“Extremely Loud and Incredibly Close” – Review by MovieManMenzel

A controversial and misunderstood film with non-traditional characters that has become one the most loved or hated films of 2011.

Extremely Loud and Incredibly Close tells the story of Oskar (Thomas Horn), who is an unlikable kid because he suffers from several disorders and has a problem fitting in with kids his age. Oskar’s best friend is his father Thomas (Tom Hanks) and he has made each and every day an adventure for Oskar. Unfortaunately for Oskar something horrible is about to happen as he is about to lose his father and best friend on 9/11 or as Oskar labels it “that terrible day.” This is Oskar’s journey as he steps out into the world and takes on his first adventure without his father.

Wow…there are such mixed opinions on this film that I have officially coined this film the second film to have “the Tree of Life effect” on an audience. When I went to see the film I expected to hate the film based on all the opinions of my fellow YouTube critics. Walking into the theater, I thought to myself “oh, no this is going to be really emotionally forced film cashing in on the tragic event of 9/11 to just sell the audience” but luckily my preconceived notion was wrong.

I can understand some of the misconceptions about this film and most of the hate comes from Oskar being unlikable. There were so many reviews that I watched online and read that said they didn’t like the kid and stated that he wasn’t likable. Personally, I LOVED that element about this movie. I found this refreshing to feature a flawed kid having to deal with tough events because this happens in reality. I realize that we as moviegoers are used to liking children in a movie, but this kid had disorders and was odd so I can see where some audience people couldnt relate to him.

Since we are on this topic, I also get why some people hated the kid entirely. There is one scene where Oskar screams at his mother played by Sandra Bullock and tell her he hates her. Its a powerful scene and very real, but I can see how some people would really despise Oskar after this scene, but again to me this is a harsh reality and how some deal with bad situations they take it out on others. With that being said, I thought Thomas Horn was spectacular in this film and gives real depth to his character. You can really tell that he has a disorder and not just by his voice, but by his gestures and reactions. There was no surprise to me learning that he won an award for his performance because it was superb.

There were others actors in this film who need some credit as well. While Thomas Horn did steal almost every scene he was in, the supporting roles of Sandra Bullock and Tom Hanks were minor, yet perfectly played. I read that people said they made Tom Hanks overly likable, but to me he just seemed like a loving father and nothing more than that. Viola Davis was superb as usual in her small role as well as Jeffrey Wright, but the other truly stand out performance was Max von Sydow, who played the renter. I thought his interaction with Oskar was phenomenal and such a touching aspect of the film. The acting was solid all around.

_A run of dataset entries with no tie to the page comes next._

-- ==== Sys2Proof/Laws/State.lean ====
section
/-! SUPPORT. One lemma per field per update of the state, so that no later proof unfolds a record update. -/

namespace Sys2Proof.Machine

/-! ### `State.setPc` -/

@[simp] theorem State.setPc_gpr (s : State) (v : Word) : (s.setPc v).gpr = s.gpr := rfl
@[simp] theorem State.setPc_pc (s : State) (v : Word) : (s.setPc v).pc = v := rfl
@[simp] theorem State.setPc_cr (s : State) (v : Word) : (s.setPc v).cr = s.cr := rfl
@[simp] theorem State.setPc_xer (s : State) (v : Word) : (s.setPc v).xer = s.xer := rfl
@[simp] theorem State.setPc_lr (s : State) (v : Word) : (s.setPc v).lr = s.lr := rfl
@[simp] theorem State.setPc_ctr (s : State) (v : Word) : (s.setPc v).ctr = s.ctr := rfl
@[simp] theorem State.setPc_usprg0 (s : State) (v : Word) : (s.setPc v).usprg0 = s.usprg0 := rfl
@[simp] theorem State.setPc_sprg4 (s : State) (v : Word) : (s.setPc v).sprg4 = s.sprg4 := rfl
@[simp] theorem State.setPc_sprg5 (s : State) (v : Word) : (s.setPc v).sprg5 = s.sprg5 := rfl
@[simp] theorem State.setPc_sprg6 (s : State) (v : Word) : (s.setPc v).sprg6 = s.sprg6 := rfl
@[simp] theorem State.setPc_sprg7 (s : State) (v : Word) : (s.setPc v).sprg7 = s.sprg7 := rfl
@[simp] theorem State.setPc_fatal (s : State) (v : Word) : (s.setPc v).fatal = s.fatal := rfl
@[simp] theorem State.setPc_mem (s : State) (v : Word) : (s.setPc v).mem = s.mem := rfl
@[simp] theorem State.setPc_draws (s : State) (v : Word) : (s.setPc v).draws = s.draws := rfl
@[simp] theorem State.setPc_readGpr (s : State) (v : Word) (r : Reg) : (s.setPc v).readGpr r = s.readGpr r := rfl

/-! ### `State.setCr` -/

@[simp] theorem State.setCr_gpr (s : State) (v : Word) : (s.setCr v).gpr = s.gpr := rfl
@[simp] theorem State.setCr_pc (s : State) (v : Word) : (s.setCr v).pc = s.pc := rfl
@[simp] theorem State.setCr_cr (s : State) (v : Word) : (s.setCr v).cr = v := rfl
@[simp] theorem State.setCr_xer (s : State) (v : Word) : (s.setCr v).xer = s.xer := rfl
@[simp] theorem State.setCr_lr (s : State) (v : Word) : (s.setCr v).lr = s.lr := rfl
@[simp] theorem State.setCr_ctr (s : State) (v : Word) : (s.setCr v).ctr = s.ctr := rfl
@[simp] theorem State.setCr_usprg0 (s : State) (v : Word) : (s.setCr v).usprg0 = s.usprg0 := rfl
@[simp] theorem State.setCr_sprg4 (s : State) (v : Word) : (s.setCr v).sprg4 = s.sprg4 := rfl
@[simp] theorem State.setCr_sprg5 (s : State) (v : Word) : (s.setCr v).sprg5 = s.sprg5 := rfl
@[simp] theorem State.setCr_sprg6 (s : State) (v : Word) : (s.setCr v).sprg6 = s.sprg6 := rfl
@[simp] theorem State.setCr_sprg7 (s : State) (v : Word) : (s.setCr v).sprg7 = s.sprg7 := rfl
@[simp] theorem State.setCr_fatal (s : State) (v : Word) : (s.setCr v).fatal = s.fatal := rfl
@[simp] theorem State.setCr_mem (s : State) (v : Word) : (s.setCr v).mem = s.mem := rfl
@[simp] theorem State.setCr_draws (s : State) (v : Word) : (s.setCr v).draws = s.draws := rfl
@[simp] theorem State.setCr_readGpr (s : State) (v : Word) (r : Reg) : (s.setCr v).readGpr r = s.readGpr r := rfl

/-! ### `State.setXer` -/

@[simp] theorem State.setXer_gpr (s : State) (v : Word) : (s.setXer v).gpr = s.gpr := rfl
@[simp] theorem State.setXer_pc (s : State) (v : Word) : (s.setXer v).pc = s.pc := rfl
@[simp] theorem State.setXer_cr (s : State) (v : Word) : (s.setXer v).cr = s.cr := rfl
@[simp] theorem State.setXer_xer (s : State) (v : Word) : (s.setXer v).xer = v := rfl
@[simp] theorem State.setXer_lr (s : State) (v : Word) : (s.setXer v).lr = s.lr := rfl
@[simp] theorem State.setXer_ctr (s : State) (v : Word) : (s.setXer v).ctr = s.ctr := rfl
@[simp] theorem State.setXer_usprg0 (s : State) (v : Word) : (s.setXer v).usprg0 = s.usprg0 := rfl
@[simp] theorem State.setXer_sprg4 (s : State) (v : Word) : (s.setXer v).sprg4 = s.sprg4 := rfl
@[simp] theorem State.setXer_sprg5 (s : State) (v : Word) : (s.setXer v).sprg5 = s.sprg5 := rfl
@[simp] theorem State.setXer_sprg6 (s : State) (v : Word) : (s.setXer v).sprg6 = s.sprg6 := rfl
@[simp] theorem State.setXer_sprg7 (s : State) (v : Word) : (s.setXer v).sprg7 = s.sprg7 := rfl
@[simp] theorem State.setXer_fatal (s : State) (v : Word) : (s.setXer v).fatal = s.fatal := rfl
@[simp] theorem State.setXer_mem (s : State) (v : Word) : (s.setXer v).mem = s.mem := rfl
@[simp] theorem State.setXer_draws (s : State) (v : Word) : (s.setXer v).draws = s.draws := rfl
@[simp] theorem State.setXer_readGpr (s : State) (v : Word) (r : Reg) : (s.setXer v).readGpr r = s.readGpr r := rfl

/-! ### `State.setLr` -/

@[simp] theorem State.setLr_gpr (s : State) (v : Word) : (s.setLr v).gpr = s.gpr := rfl
@[simp] theorem State.setLr_pc (s : State) (v : Word) : (s.setLr v).pc = s.pc := rfl
@[simp] theorem State.setLr_cr (s : State) (v : Word) : (s.setLr v).cr = s.cr := rfl
@[simp] theorem State.setLr_xer (s : State) (v : Word) : (s.setLr v).xer = s.xer := rfl
@[simp] theorem State.setLr_lr (s : State) (v : Word) : (s.setLr v).lr = v := rfl
@[simp] theorem State.setLr_ctr (s : State) (v : Word) : (s.setLr v).ctr = s.ctr := rfl
@[simp] theorem State.setLr_usprg0 (s : State) (v : Word) : (s.setLr v).usprg0 = s.usprg0 := rfl
@[simp] theorem State.setLr_sprg4 (s : State) (v : Word) : (s.setLr v).sprg4 = s.sprg4 := rfl
@[simp] theorem State.setLr_sprg5 (s : State) (v : Word) : (s.setLr v).sprg5 = s.sprg5 := rfl
@[simp] theorem State.setLr_sprg6 (s : State) (v : Word) : (s.setLr v).sprg6 = s.sprg6 := rfl
@[simp] theorem State.setLr_sprg7 (s : State) (v : Word) : (s.setLr v).sprg7 = s.sprg7 := rfl
@[simp] theorem State.setLr_fatal (s : State) (v : Word) : (s.setLr v).fatal = s.fatal := rfl
@[simp] theorem State.setLr_mem (s : State) (v : Word) : (s.setLr v).mem = s.mem := rfl
@[simp] theorem State.setLr_draws (s : State) (v : Word) : (s.setLr v).draws = s.draws := rfl
@[simp] theorem State.setLr_readGpr (s : State) (v : Word) (r : Reg) : (s.setLr v).readGpr r = s.readGpr r := rfl

/-! ### `State.setCtr` -/

@[simp] theorem State.setCtr_gpr (s : State) (v : Word) : (s.setCtr v).gpr = s.gpr := rfl
@[simp] theorem State.setCtr_pc (s : State) (v : Word) : (s.setCtr v).pc = s.pc := rfl
@[simp] theorem State.setCtr_cr (s : State) (v : Word) : (s.setCtr v).cr = s.cr := rfl
@[simp] theorem State.setCtr_xer (s : State) (v : Word) : (s.setCtr v).xer = s.xer := rfl
@[simp] theorem State.setCtr_lr (s : State) (v : Word) : (s.setCtr v).lr = s.lr := rfl
@[simp] theorem State.setCtr_ctr (s : State) (v : Word) : (s.setCtr v).ctr = v := rfl
@[simp] theorem State.setCtr_usprg0 (s : State) (v : Word) : (s.setCtr v).usprg0 = s.usprg0 := rfl
@[simp] theorem State.setCtr_sprg4 (s : State) (v : Word) : (s.setCtr v).sprg4 = s.sprg4 := rfl
@[simp] theorem State.setCtr_sprg5 (s : State) (v : Word) : (s.setCtr v).sprg5 = s.sprg5 := rfl
@[simp] theorem State.setCtr_sprg6 (s : State) (v : Word) : (s.setCtr v).sprg6 = s.sprg6 := rfl
@[simp] theorem State.setCtr_sprg7 (s : State) (v : Word) : (s.setCtr v).sprg7 = s.sprg7 := rfl
@[simp] theorem State.setCtr_fatal (s : State) (v : Word) : (s.setCtr v).fatal = s.fatal := rfl
@[simp] theorem State.setCtr_mem (s : State) (v : Word) : (s.setCtr v).mem = s.mem := rfl
@[simp] theorem State.setCtr_draws (s : State) (v : Word) : (s.setCtr v).draws = s.draws := rfl
@[simp] theorem State.setCtr_readGpr (s : State) (v : Word) (r : Reg) : (s.setCtr v).readGpr r = s.readGpr r := rfl

/-! ### `State.setMem` -/

@[simp] theorem State.setMem_gpr (s : State) (m : Memory) : (s.setMem m).gpr = s.gpr := rfl
@[simp] theorem State.setMem_pc (s : State) (m : Memory) : (s.setMem m).pc = s.pc := rfl
@[simp] theorem State.setMem_cr (s : State) (m : Memory) : (s.setMem m).cr = s.cr := rfl
@[simp] theorem State.setMem_xer (s : State) (m : Memory) : (s.setMem m).xer = s.xer := rfl
@[simp] theorem State.setMem_lr (s : State) (m : Memory) : (s.setMem m).lr = s.lr := rfl
@[simp] theorem State.setMem_ctr (s : State) (m : Memory) : (s.setMem m).ctr = s.ctr := rfl
@[simp] theorem State.setMem_usprg0 (s : State) (m : Memory) : (s.setMem m).usprg0 = s.usprg0 := rfl
@[simp] theorem State.setMem_sprg4 (s : State) (m : Memory) : (s.setMem m).sprg4 = s.sprg4 := rfl
@[simp] theorem State.setMem_sprg5 (s : State) (m : Memory) : (s.setMem m).sprg5 = s.sprg5 := rfl
@[simp] theorem State.setMem_sprg6 (s : State) (m : Memory) : (s.setMem m).sprg6 = s.sprg6 := rfl
@[simp] theorem State.setMem_sprg7 (s : State) (m : Memory) : (s.setMem m).sprg7 = s.sprg7 := rfl
@[simp] theorem State.setMem_fatal (s : State) (m : Memory) : (s.setMem m).fatal = s.fatal := rfl
@[simp] theorem State.setMem_mem (s : State) (m : Memory) : (s.setMem m).mem = m := rfl
@[simp] theorem State.setMem_draws (s : State) (m : Memory) : (s.setMem m).draws = s.draws := rfl
@[simp] theorem State.setMem_readGpr (s : State) (m : Memory) (r : Reg) : (s.setMem m).readGpr r = s.readGpr r := rfl

/-! ### `State.writeGpr` -/

@[simp] theorem State.writeGpr_gpr (s : State) (r : Reg) (v : Word) : (s.writeGpr r v).gpr = s.gpr.set r.toNat v r.isLt := rfl
@[simp] theorem State.writeGpr_pc (s : State) (r : Reg) (v : Word) : (s.writeGpr r v).pc = s.pc := rfl
@[simp] theorem State.writeGpr_cr (s : State) (r : Reg) (v : Word) : (s.writeGpr r v).cr = s.cr := rfl
@[simp] theorem State.writeGpr_xer (s : State) (r : Reg) (v : Word) : (s.writeGpr r v).xer = s.xer := rfl
@[simp] theorem State.writeGpr_lr (s : State) (r : Reg) (v : Word) : (s.writeGpr r v).lr = s.lr := rfl
@[simp] theorem State.writeGpr_ctr (s : State) (r : Reg) (v : Word) : (s.writeGpr r v).ctr = s.ctr := rfl
@[simp] theorem State.writeGpr_usprg0 (s : State) (r : Reg) (v : Word) : (s.writeGpr r v).usprg0 = s.usprg0 := rfl
@[simp] theorem State.writeGpr_sprg4 (s : State) (r : Reg) (v : Word) : (s.writeGpr r v).sprg4 = s.sprg4 := rfl
@[simp] theorem State.writeGpr_sprg5 (s : State) (r : Reg) (v : Word) : (s.writeGpr r v).sprg5 = s.sprg5 := rfl
@[simp] theorem State.writeGpr_sprg6 (s : State) (r : Reg) (v : Word) : (s.writeGpr r v).sprg6 = s.sprg6 := rfl
@[simp] theorem State.writeGpr_sprg7 (s : State) (r : Reg) (v : Word) : (s.writeGpr r v).sprg7 = s.sprg7 := rfl
@[simp] theorem State.writeGpr_fatal (s : State) (r : Reg) (v : Word) : (s.writeGpr r v).fatal = s.fatal := rfl
@[simp] theorem State.writeGpr_mem (s : State) (r : Reg) (v : Word) : (s.writeGpr r v).mem = s.mem := rfl
@[simp] theorem State.writeGpr_draws (s : State) (r : Reg) (v : Word) : (s.writeGpr r v).draws = s.draws := rfl

/-! ### `State.fatalStop` -/

@[simp] theorem State.fatalStop_gpr (s : State) (c : FatalCause) : (s.fatalStop c).gpr = s.gpr := rfl
@[simp] theorem State.fatalStop_pc (s : State) (c : FatalCause) : (s.fatalStop c).pc = s.pc := rfl
@[simp] theorem State.fatalStop_cr (s : State) (c : FatalCause) : (s.fatalStop c).cr = s.cr := rfl
@[simp] theorem State.fatalStop_xer (s : State) (c : FatalCause) : (s.fatalStop c).xer = s.xer := rfl
@[simp] theorem State.fatalStop_lr (s : State) (c : FatalCause) : (s.fatalStop c).lr = s.lr := rfl
@[simp] theorem State.fatalStop_ctr (s : State) (c : FatalCause) : (s.fatalStop c).ctr = s.ctr := rfl
@[simp] theorem State.fatalStop_usprg0 (s : State) (c : FatalCause) : (s.fatalStop c).usprg0 = s.usprg0 := rfl
@[simp] theorem State.fatalStop_sprg4 (s : State) (c : FatalCause) : (s.fatalStop c).sprg4 = s.sprg4 := rfl
@[simp] theorem State.fatalStop_sprg5 (s : State) (c : FatalCause) : (s.fatalStop c).sprg5 = s.sprg5 := rfl
@[simp] theorem State.fatalStop_sprg6 (s : State) (c : FatalCause) : (s.fatalStop c).sprg6 = s.sprg6 := rfl
@[simp] theorem State.fatalStop_sprg7 (s : State) (c : FatalCause) : (s.fatalStop c).sprg7 = s.sprg7 := rfl
@[simp] theorem State.fatalStop_fatal (s : State) (c : FatalCause) : (s.fatalStop c).fatal = some c := rfl
@[simp] theorem State.fatalStop_mem (s : State) (c : FatalCause) : (s.fatalStop c).mem = s.mem := rfl
@[simp] theorem State.fatalStop_draws (s : State) (c : FatalCause) : (s.fatalStop c).draws = s.draws := rfl
@[simp] theorem State.fatalStop_readGpr (s : State) (c : FatalCause) (r : Reg) : (s.fatalStop c).readGpr r = s.readGpr r := rfl

/-! ### `State.draw` -/

@[simp] theorem State.draw_gpr (s : State) : (s.draw).gpr = s.gpr := rfl
@[simp] theorem State.draw_pc (s : State) : (s.draw).pc = s.pc := rfl
@[simp] theorem State.draw_cr (s : State) : (s.draw).cr = s.cr := rfl
@[simp] theorem State.draw_xer (s : State) : (s.draw).xer = s.xer := rfl
@[simp] theorem State.draw_lr (s : State) : (s.draw).lr = s.lr := rfl
@[simp] theorem State.draw_ctr (s : State) : (s.draw).ctr = s.ctr := rfl
@[simp] theorem State.draw_usprg0 (s : State) : (s.draw).usprg0 = s.usprg0 := rfl
@[simp] theorem State.draw_sprg4 (s : State) : (s.draw).sprg4 = s.sprg4 := rfl
@[simp] theorem State.draw_sprg5 (s : State) : (s.draw).sprg5 = s.sprg5 := rfl
@[simp] theorem State.draw_sprg6 (s : State) : (s.draw).sprg6 = s.sprg6 := rfl
@[simp] theorem State.draw_sprg7 (s : State) : (s.draw).sprg7 = s.sprg7 := rfl
@[simp] theorem State.draw_fatal (s : State) : (s.draw).fatal = s.fatal := rfl
@[simp] theorem State.draw_mem (s : State) : (s.draw).mem = s.mem := rfl
@[simp] theorem State.draw_draws (s : State) : (s.draw).draws = s.draws + 1 := rfl
@[simp] theorem State.draw_readGpr (s : State) (r : Reg) : (s.draw).readGpr r = s.readGpr r := rfl

/-! ### `State.setCa` -/

@[simp] theorem State.setCa_gpr (s : State) (b : Bool) : (s.setCa b).gpr = s.gpr := rfl
@[simp] theorem State.setCa_pc (s : State) (b : Bool) : (s.setCa b).pc = s.pc := rfl
@[simp] theorem State.setCa_cr (s : State) (b : Bool) : (s.setCa b).cr = s.cr := rfl
@[simp] theorem State.setCa_xer (s : State) (b : Bool) : (s.setCa b).xer = setBit s.xer 29 b := rfl
@[simp] theorem State.setCa_lr (s : State) (b : Bool) : (s.setCa b).lr = s.lr := rfl
@[simp] theorem State.setCa_ctr (s : State) (b : Bool) : (s.setCa b).ctr = s.ctr := rfl
@[simp] theorem State.setCa_usprg0 (s : State) (b : Bool) : (s.setCa b).usprg0 = s.usprg0 := rfl
@[simp] theorem State.setCa_sprg4 (s : State) (b : Bool) : (s.setCa b).sprg4 = s.sprg4 := rfl
@[simp] theorem State.setCa_sprg5 (s : State) (b : Bool) : (s.setCa b).sprg5 = s.sprg5 := rfl
@[simp] theorem State.setCa_sprg6 (s : State) (b : Bool) : (s.setCa b).sprg6 = s.sprg6 := rfl
@[simp] theorem State.setCa_sprg7 (s : State) (b : Bool) : (s.setCa b).sprg7 = s.sprg7 := rfl
@[simp] theorem State.setCa_fatal (s : State) (b : Bool) : (s.setCa b).fatal = s.fatal := rfl
@[simp] theorem State.setCa_mem (s : State) (b : Bool) : (s.setCa b).mem = s.mem := rfl
@[simp] theorem State.setCa_draws (s : State) (b : Bool) : (s.setCa b).draws = s.draws := rfl
@[simp] theorem State.setCa_readGpr (s : State) (b : Bool) (r : Reg) : (s.setCa b).readGpr r = s.readGpr r := rfl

As for the story, while many would label this movie a 9/11 movie, this is much more than that. This movie is about an adventure and learning about who you are and pushing yourself to overcome your fears. The entire movie revolves around Oskar going on a quest around NY looking for the owner of a key that Oskar finds in his fathers vase. The other aspect that I feel people are not paying attention to is that this film is being told through a child’s eyes. We as adults can barely handle a passing family member so to actually have a film try to showcase how a child is dealing with this and no even a regular child, but one who seems to be suffering from asberger’s sydrome is something that I welcome and appreciate.

While I really loved this film…I do have a few minor issues with it. There is a whole element about this film showing a person falling from the twin towers and Oskar believes its his dad. While I am not as up in arms about this scene as so many others are, I will admit it was really cheap for the film to throw this in. This is a moment where I feel the movie was trying to get too much emotion from the audience. Also, the last scene didnt need to push as hard as it did either. I was already touched and moved by this film…I didn’t need it to be reinforced the way that scene did ending it on such a dramatic note. This film had so much drama already…it didn’t need anymore.

I personally really loved Extremely Loud and Incredibly Close and while this isn’t going to be a movie that people are going to be running out and watching over repeatedly because it is a rather depressing film,  it was really powerful as long as you see it from the right perspective. Does the film try too hard at times to be touching and emotional? Yes it does, but it doesn’t do it enough that made me feel like it was trying to hard. This is a really great film and as much as this may get me some hate, if I could go back and edit my favorite films of 2011, I am pretty sure that I would actually put this in my list because I did enjoy it that much.

MovieManMenzel’s final rating for Extremely Loud and Incredibly Close is a solid 8 out of 10.